Can your team use ChatGPT for progress notes?
The short answer is no — and most NDIS providers don't know their staff are already doing it.
It's 9pm. A support worker has six progress notes to write and twenty minutes before they want to be asleep. So they open ChatGPT, paste in what happened on shift — the participant's name, what set off the incident, how the behaviour presented — and ask it to write the notes up properly.
It comes back clean. They paste it into the system. Done in four minutes.
That worker just disclosed a participant's health information to an overseas company that, on a free or Plus account, can use it to train its models. By default. OpenAI's own terms: personal Free, Go, Plus and Pro accounts feed model training unless someone digs into settings and switches it off — and that opt-out only applies to what you type after you change it.

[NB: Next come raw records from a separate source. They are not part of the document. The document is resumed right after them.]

/-- One line of a peer request through a window; through one that R75 has stopped it fails as revoked
(assumption 88). -/
def State.peerLine (s : State) (port n kind off : Nat) (req : BitVec 16) (stamp : Count) (data : Line)
    (poison : Bool) (env : ReadEnv) : State :=
  let (id, s) := s.newReq
  let r := HostReq.blank id kind port n off stamp data poison
  match s.barred n with
  | some log => s.failReq r 0x01 log false
  | none =>
    match s.windowAt n off stamp with
    | none => s.failReq r 0x02 true false
    | some (k, w) =>
      let laddr := (w.to + (off - w.base)) / 64 * 64
      if (s.allot n).dead k stamp then s.failReq { r with laddr := laddr } 0x03 true false
      else if bitOf w.ctrl 3 && fld w.ctrl 16 16 != req.toNat then s.failReq { r with laddr := laddr } 0x05 true false
      else if !bitOf w.ctrl (if kind = 2 then 1 else 2) then s.failReq { r with laddr := laddr } 0x01 true false
      else s.enter r laddr (fun _ => fld w.ctrl 4 4) env

/-- BAR4 requests reach the aperture of an enabled allotment while Memory Space Enable is 1 (R352). -/
def State.barOpen (s : State) (k : Nat) : Option Nat :=
  (s.allotOf k).filter fun _ => (s.ld k).mse && (s.ld k).dstate == 0

/-- PEER_READ: a peer read of any length, each line of it served as a load (R72). -/
def execPeerRead (t port ld off len : Nat) (req : BitVec 16) (env : ReadEnv) (s : State) :
    Host.Outcome State Fault Refusal :=
  let s := s.startEnv t env
  match s.barOpen (ldKey port ld) with
  | none => .next (s.emit (.unsupported len))
  | some n =>
    let first := off / 64
    .next ((List.range (ceilDiv (off + len) 64 - first)).foldl (fun s i =>
      s.peerLine port n 2 (64 * (first + i)) req s.now 0 false env) s)

/-- PEER_WRITE: whole aligned lines are stores; any other write is a partial write (R72, R301). -/
def execPeerWrite (t port ld off len : Nat) (req : BitVec 16) (data : List Line) (poison : Bool)
    (env : ReadEnv) (s : State) : Host.Outcome State Fault Refusal :=
  let s := s.startEnv t env
  match s.barOpen (ldKey port ld) with
  | none => .next (s.emit (.unsupported len))
  | some n =>
    if off % 64 != 0 || len % 64 != 0 || data.length != len / 64 then
      let (id, s) := s.newReq
      .next (s.partialWrite (.blank id 3 port n off s.now 0 poison))
    else
      .next (data.zipIdx.foldl (fun s (v, i) => s.peerLine port n 3 (off + 64 * i) req s.now v poison env) s)
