/-- Smaller of two values, −0 below +0; NaN for a NaN. -/
def minF (a b : Nat) : Nat :=
  let x := fp32.unpack a
  let y := fp32.unpack b
  if x = .nan ∨ y = .nan then qnan
  else if x.lt y then a else if y.lt x then b else if 2 ^ 31 ≤ a then a else b

/-- Larger of two values, +0 above −0; NaN for a NaN. -/
def maxF (a b : Nat) : Nat :=
  let x := fp32.unpack a
  let y := fp32.unpack b
  if x = .nan ∨ y = .nan then qnan
  else if x.lt y then b else if y.lt x then a else if 2 ^ 31 ≤ a then b else a

/-- Product and sum with one rounding. -/
def fmaF (a b : Nat) (c : FV) : Nat := fp32.pack (((fp32.unpack a).mul (fp32.unpack b)).add c)

/-- Reciprocal square root with one rounding. -/
def rsqrtF (a : Nat) : Nat :=
  match fp32.unpack a with
  | .nan => qnan
  | .inf n => if n then qnan else 0
  | .fin n m e =>
    if m = 0 then fp32.pack (.inf n)
    else if n then qnan
    else
      let m' := if e % 2 = 0 then m else 2 * m
      let e' := if e % 2 = 0 then e else e - 1
      let k := 64 + Nat.log2 m'
      let r := isqrt (2 ^ (2 * k) / m')
      fp32.pack (.fin false (2 * r + if r * r * m' = 2 ^ (2 * k) then 0 else 1) (-(e' / 2) - k - 1))

/-- Rounding to an integer: 0 nearest even, 1 floor, 2 toward zero. -/
def roundInt (how a : Nat) : Nat :=
  match fp32.unpack a with
  | .nan => qnan
  | .inf n => fp32.pack (.inf n)
  | .fin n m e =>
    if 0 ≤ e ∨ m = 0 then a
    else
      let d := 2 ^ (-e).toNat
      let q := if how = 0 then rne m e else if how = 1 ∧ n then (m + d - 1) / d else m / d
      fp32.pack (.fin n q 0)

/-- Result of a micro-operation on fp32 codes; `a`, `b`, `c` are its operands. -/
def microOp (m : Micro) (a b c : Nat) : Nat :=
  let x := fp32.unpack a
  let y := fp32.unpack b
  let z := fp32.unpack c
  let zero (v : FV) : Bool := match v with | .fin _ 0 _ => true | _ => false
  match m.op with
  | 0x01 => fp32.pack x
  | 0x02 => addF a b
  | 0x03 => fp32.pack (x.add y.neg)
  | 0x04 => mulF a b
  | 0x05 => fmaF a b z
  | 0x06 => fmaF a b z.neg
  | 0x07 => fp32.pack ((x.mul y).neg.add z)
  | 0x08 => fp32.pack (x.div y)
  | 0x09 => fp32.pack ((FV.fin false 1 0).div x)
  | 0x0A => fp32.pack x.sqrt
  | 0x0B => rsqrtF a
  | 0x0C => minF a b
  | 0x0D => maxF a b
  | 0x0E => minF (maxF a b) c
  | 0x0F => if x = .nan then qnan else a % 2 ^ 31
  | 0x10 => fp32.pack x.neg
  | 0x11 => if x = .nan then qnan else a % 2 ^ 31 + b / 2 ^ 31 * 2 ^ 31
  | 0x12 => if x = .nan then qnan else if zero x then a else if 2 ^ 31 ≤ a then 0xBF800000 else 0x3F800000
  | 0x13 => if zero x ∨ x = .nan then fp32.pack z else fp32.pack y
  | 0x14 => truth (x.eqv y)
  | 0x15 => truth (!(x.eqv y))
  | 0x16 => truth (x.lt y)
  | 0x17 => truth (x.lt y || x.eqv y)
  | 0x18 => truth (x = .nan)
  | 0x19 => truth (match x with | .inf _ => true | _ => false)
  | 0x1A => truth (match x with | .fin .. => false | _ => true)
  | 0x1B => roundInt 0 a
  | 0x1C => roundInt 1 a
  | 0x1D => roundInt 2 a
  | 0x1E => fp32.pack (match m.imm with
      | 4 => x
      | ty => elemValue ty (storeAs ty (m.flags % 2 = 1) x))
  | 0x1F => fp32.pack (match x with
      | .fin n k e => .fin n k (e + (if m.imm < 128 then (m.imm : Int) else (m.imm : Int) - 256))
      | v => v)
  | 0x22 => if x = .nan then fp32.pack y else fp32.pack x
  | _ => fp32.pack x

Progress notes are sensitive information under the Privacy Act. Disability, behaviour, health, all of it. Putting them into a consumer AI tool is a disclosure to an overseas recipient you no longer control — an APP 8 breach, possibly an APP 6 one, and the provider, not the worker, is the one the Commission holds accountable.
Here's the part that matters: the worker wasn't reckless. They were unsupported. Nobody gave them a compliant way to do the thing they obviously needed to do faster.
What is the fix for staff using ChatGPT for progress notes?
So the fix isn't a ban everyone ignores. It's two moves:
Give them a business-grade tool that doesn't train on what's entered — enterprise and team products don't, the consumer apps do. Run it on Australian infrastructure and the cross-border problem disappears as well.
Put one paragraph in the acceptable-use policy: no participant information goes into ChatGPT, the consumer Claude or Gemini apps, or any tool the organisation hasn't approved. Then make the approved tool genuinely easier than the banned one — or the policy is theatre.
The providers who get burned here aren't the ones whose staff are careless. They're the ones who left a gap and hoped.